--- GOAL OF THE EXERCISE ---
In the listing that follows, locate the line containing "that AVS counts" and the line containing "intro s n h". Retype exactly those two lines and every line between them, and nothing more.
DATA SECTION Start Marker
/-- PILOT_TICK counts one tick, modulo the counter's width (R52). -/
theorem pilotTick_counts (watts : Nat) (lift avsOk : Bool) (s : State) (h : s.pilot.ticking = true) :
    Runs (.pilotTick watts lift avsOk) s fun t =>
      t.get .CLK_TICK_TICK = (s.get .CLK_TICK_TICK + 1) % 2 ^ 56 ∧ Only tickFlds limitComps s t := by
  refine ⟨_, rfl, ?_, Touch.onlyOfAnswer (execPilotTick_touch watts lift avsOk s) rfl⟩
  rw [State.pilotTick_of_ticking h]
  split
  · rw [State.tickReady_tick, State.get_put_same]; rfl
  · rw [State.get_put_same]; rfl

/-- In the ready phase PILOT_TICK writes the average power (R68). -/
theorem pilotTick_averages (watts : Nat) (lift avsOk : Bool) (s : State) (h : s.pilot.ticking = true)
    (hready : s.pilot.phase = .ready) :
    Runs (.pilotTick watts lift avsOk) s fun t =>
      t.get .PWR_GOV_AVG_10MS_W = watts % 2 ^ 12 ∧ Only tickFlds limitComps s t := by
  refine ⟨_, rfl, ?_, Touch.onlyOfAnswer (execPilotTick_touch watts lift avsOk s) rfl⟩
  rw [State.pilotTick_of_ticking h, if_pos (by simp [State.up, hready]), State.tickReady_watts]

/-- Settles O12, row by row. What PILOT_TICK carries (notes/assumptions/21.md), that a thermal step takes the boost first and
that AVS counts no step (notes/assumptions/22.md) is deduced. -/
theorem governorRowsAct : Obligations.GovernorRowsAct :=
  ⟨throttleStep_of_boost, throttleStep_of_not_boost, thermalThrottleStep_of_boostClk, thermalThrottleStep_of_no_boostClk,
    throttleTemperatureReached_of_no_boostClk, thermalLimitLift_of_steps, thermalLimitLift_of_no_steps, prochotAssert_of_released,
    prochotRelease_of_asserted, avsFail_keepsBoostOff, pilotTick_counts, pilotTick_averages⟩

end Sys2Proof.Machine

namespace Sys2Proof.Machine

/-! ### A register whose fields hold their cold-reset values -/

/-- The cold-reset value of each field of a register instance, with the field's lowest bit (R27). -/
def Reg.resetValues (r : Reg) (i : Nat) : List (Nat × Nat) := r.fields.map fun f => (f.dflt i, f.info.lo)

/-- The word of a register whose fields all hold their cold-reset values. -/
theorem State.regWord_of_dflt {s : State} {r : Reg} {i : Nat} (h : ∀ f ∈ r.fields, s.get f i = f.dflt i) :
    s.regWord r i = ((r.resetValues i).map fun v => v.1 * 2 ^ v.2).sum := by
  rw [Reg.resetValues, List.map_map]
  exact congrArg List.sum (List.map_congr_left fun f hf => congrArg (· * 2 ^ f.info.lo) (h f hf))

/-- Table 5-19, the same at every instance number. -/
theorem tileCaps_resetValues (i : Nat) :
    Reg.TILE_CAPS.resetValues i = [(0, 0), (1, 8), (64, 16), (512, 24), (16, 34), (4, 39)] := rfl

/-- TILE_CAPS shows nothing that the device holds elsewhere: it reads as its fields stand. -/
theorem State.regRead_tileCaps (s : State) (i : Nat) : s.regRead .TILE_CAPS i = s.regWord .TILE_CAPS i := rfl

/-- Settles O10. TILE_CAPS is one register of the PF (R224); the statement holds at every instance number. -/
theorem tileCapsReadsItsConstant : Obligations.TileCapsReadsItsConstant := by
  intro s n h
  rw [State.regRead_tileCaps, State.regWord_of_dflt h, tileCaps_resetValues]
  decide

end Sys2Proof.Machine

namespace Sys2Proof.Machine
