-- ==== Sys2Proof/Syntax.lean ====
section
/-! DEFINITION. The commands of the block: one constructor per row of the opcode table, with the row's operands. -/

namespace Sys2Proof

/-- Rounding modes of R52. -/
inductive RMode where
  | rne | rtz | sr
deriving DecidableEq, Repr

/-- The rounding a vector instruction selects (R66). -/
inductive VRound where
  | rne | rtz
deriving DecidableEq, Repr

/-- The six compares of R66. -/
inductive VCmp where
  | eq | ne | lt | le | gt | ge
deriving DecidableEq, Repr

/-- The instructions of the special-function unit (R69). -/
inductive Sfu where
  | rcp | rsqrt | sqrt | exp2 | log2 | sin | cos | tanh | sigm
deriving DecidableEq, Repr

/-- The formats of R34. -/
inductive Fmt where
  | e4m3 | e5m2 | mxE4m3 | mxE5m2 | mxE2m3 | mxE3m2 | mxE2m1 | bf16 | fp16 | fp32 | int8 | int4
  | vq2E4 | vq2E5 | vq3E4 | vq3E5 | e8m0 | int32 | ex96
deriving DecidableEq, Repr

/-- Overflow policies of R54. -/
inductive Ovf where
  | default | sat | ieee
deriving DecidableEq, Repr

/-- The formats VCVT converts between: R34 without the VQ formats, EX96 and E8M0 (R55). -/
inductive CvtFmt where
  | e4m3 | e5m2 | mxE4m3 | mxE5m2 | mxE2m3 | mxE3m2 | mxE2m1 | bf16 | fp16 | fp32 | int8 | int4 | int32
deriving DecidableEq, Repr

/-- Widths of an engine's scalar access, in bytes. -/
inductive AccSize where
  | b1 | b2 | b4 | b8
deriving DecidableEq, Repr

/-- A 32-bit word of the tagged part of a scratchpad, below the partial slots (R75, R93). -/
abbrev SpWord := Fin 688128

/-- A 128-byte line of device memory: 384 GiB hold this many (R149). -/
abbrev LineId := Fin 3221225472

/-- The errors of one ECC unit that R155 tells apart. -/
inductive EccErr where
  | clean | oneBit | onePinTwo | onePinMany | pinsTwo | pinsMany | pseudoChannel | address | cipher
deriving DecidableEq, Repr

/-- The fields of an invalidation slot that its KIND leaves to the writer, and the SEQ of its GO write (R189). -/
structure InvReq where
  ctx : W16 := 0
  va : W64 := 0
  npages : W64 := 0
  fence : W32 := 0xFFFFFFFF
  fenceValue : W64 := 0
  seq : W32 := 1
deriving DecidableEq, Repr

/-- A ring: a function's admin ring, or a command ring by its handle (R287, R288). -/
inductive RingId where
  | admin (f : FnId)
  | cmd (r : Fin 4096)
deriving DecidableEq, Repr

/-- What the loop processors choose in one planning: where the batch table and the logit rows stand, how many drafts
each sequence may use, and the sequences to park or restore, by admission count (R128, R130, R276, R303). -/
structure PlanChoice where
  table : W64 := 0
  logits : W64 := 0
  draftCaps : List (Nat × Fin 17) := []
  parks : List Nat := []
  restores : List Nat := []
deriving DecidableEq, Repr

/-- The fields of a CAPS message (R371). -/
structure Caps where
  verMin : Nat := 0x0100
  verMax : Nat := 0x0101
  devId : Nat := 0
  pool : Bool := false
  reach : Nat := 0
  lanes : Nat := 0
  fec : Nat := 1
  enc : Nat := 2
  parity : Nat := 1
  spare : Nat := 0
deriving DecidableEq, Repr

/-- A frame as it stands on the wire (R377), its payload decrypted: `rsvCtl` and `rsv` are the reserved bits of CTL and
bytes 13 to 15, `start` the SEQ of the block it began in. -/
structure WireFrame where
  type : Byte := 0
  vc : Fin 4 := 0
  ttl : Fin 16 := 0
  rsvCtl : Fin 4 := 0
  dst : W16 := 0
  src : W16 := 0
  tag : W32 := 0
  status : Byte := 0
  rsv : Fin 16777216 := 0
  addr : W64 := 0
  aux : W64 := 0
  payload : List Byte := []
  trailer : List Byte := []
  start : Fin 4096 := 0
deriving DecidableEq, Repr

/-- The readback of one laser line (R359). -/
structure LaserReading where
  power : W16 := 0
  bias : W16 := 0
  temp : W16 := 0
  ferr : W16 := 0
  lock : Bool := true
deriving DecidableEq, Repr

/-- The unit a multicast names at its targets: a scratchpad address, or the Facet ingress of a tile stream (R234). -/
inductive McDest where
  | scratch (addr : Fin 2752512)
  | facet (stream : W32)
deriving DecidableEq, Repr

/-- The masters that drive an urgency level (R226). -/
inductive UrgMaster where
  | port (p : PortId)
  | half (h : Fin 2)
  | lane (v : VdId) (l : Fin 16)
deriving DecidableEq, Repr

/-- Whose request ran into the transaction timeout (R216). -/
inductive TxnWho where
  | engine (e : EngId)
  | desc (d : W32)
  | line (l : LineId)
deriving DecidableEq, Repr

/-- A physical function that holds an SR-IOV capability: PF0, or the companion function C1 (R397). -/
inductive PhysFn where
  | pf0 | c1
deriving DecidableEq, Repr

/-- A function of the link: PF0, a VF by its number, or C1. -/
inductive LinkFn where
  | fn (f : FnId)
  | c1
deriving DecidableEq, Repr

/-- The rates of R394. -/
inductive LinkRate where
  | r2 | r5 | r8 | r16 | r32 | r64 | r128
deriving DecidableEq, Repr

/-- The widths of a half, and x16 for the one link. -/
inductive LinkWidth where
  | x1 | x2 | x4 | x8 | x16
deriving DecidableEq, Repr

/-- A configuration request for one 32-bit register by its number (R400, R401, R408). -/
inductive CfgOp where
  | read (dw : Fin 1024)
  | write (dw : Fin 1024) (v : W32)
deriving DecidableEq, Repr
DATA SECTION End Marker
--- RESPONSE ---
that AVS counts no step (notes/assumptions/22.md) is deduced. -/
theorem governorRowsAct : Obligations.GovernorRowsAct :=
  ⟨throttleStep_of_boost, throttleStep_of_not_boost, thermalThrottleStep_of_boostClk, thermalThrottleStep_of_no_boostClk,
    throttleTemperatureReached_of_no_boostClk, thermalLimitLift_of_steps, thermalLimitLift_of_no_steps, prochotAssert_of_released,
    prochotRelease_of_asserted, avsFail_keepsBoostOff, pilotTick_counts, pilotTick_averages⟩

end Sys2Proof.Machine

namespace Sys2Proof.Machine

/-! ### A register whose fields hold their cold-reset values -/

/-- The cold-reset value of each field of a register instance, with the field's lowest bit (R27). -/
def Reg.resetValues (r : Reg) (i : Nat) : List (Nat × Nat) := r.fields.map fun f => (f.dflt i, f.info.lo)

/-- The word of a register whose fields all hold their cold-reset values. -/
theorem State.regWord_of_dflt {s : State} {r : Reg} {i : Nat} (h : ∀ f ∈ r.fields, s.get f i = f.dflt i) :
    s.regWord r i = ((r.resetValues i).map fun v => v.1 * 2 ^ v.2).sum := by
  rw [Reg.resetValues, List.map_map]
  exact congrArg List.sum (List.map_congr_left fun f hf => congrArg (· * 2 ^ f.info.lo) (h f hf))

/-- Table 5-19, the same at every instance number. -/
theorem tileCaps_resetValues (i : Nat) :
    Reg.TILE_CAPS.resetValues i = [(0, 0), (1, 8), (64, 16), (512, 24), (16, 34), (4, 39)] := rfl

/-- TILE_CAPS shows nothing that the device holds elsewhere: it reads as its fields stand. -/
theorem State.regRead_tileCaps (s : State) (i : Nat) : s.regRead .TILE_CAPS i = s.regWord .TILE_CAPS i := rfl

/-- Settles O10. TILE_CAPS is one register of the PF (R224); the statement holds at every instance number. -/
theorem tileCapsReadsItsConstant : Obligations.TileCapsReadsItsConstant := by
  intro s n h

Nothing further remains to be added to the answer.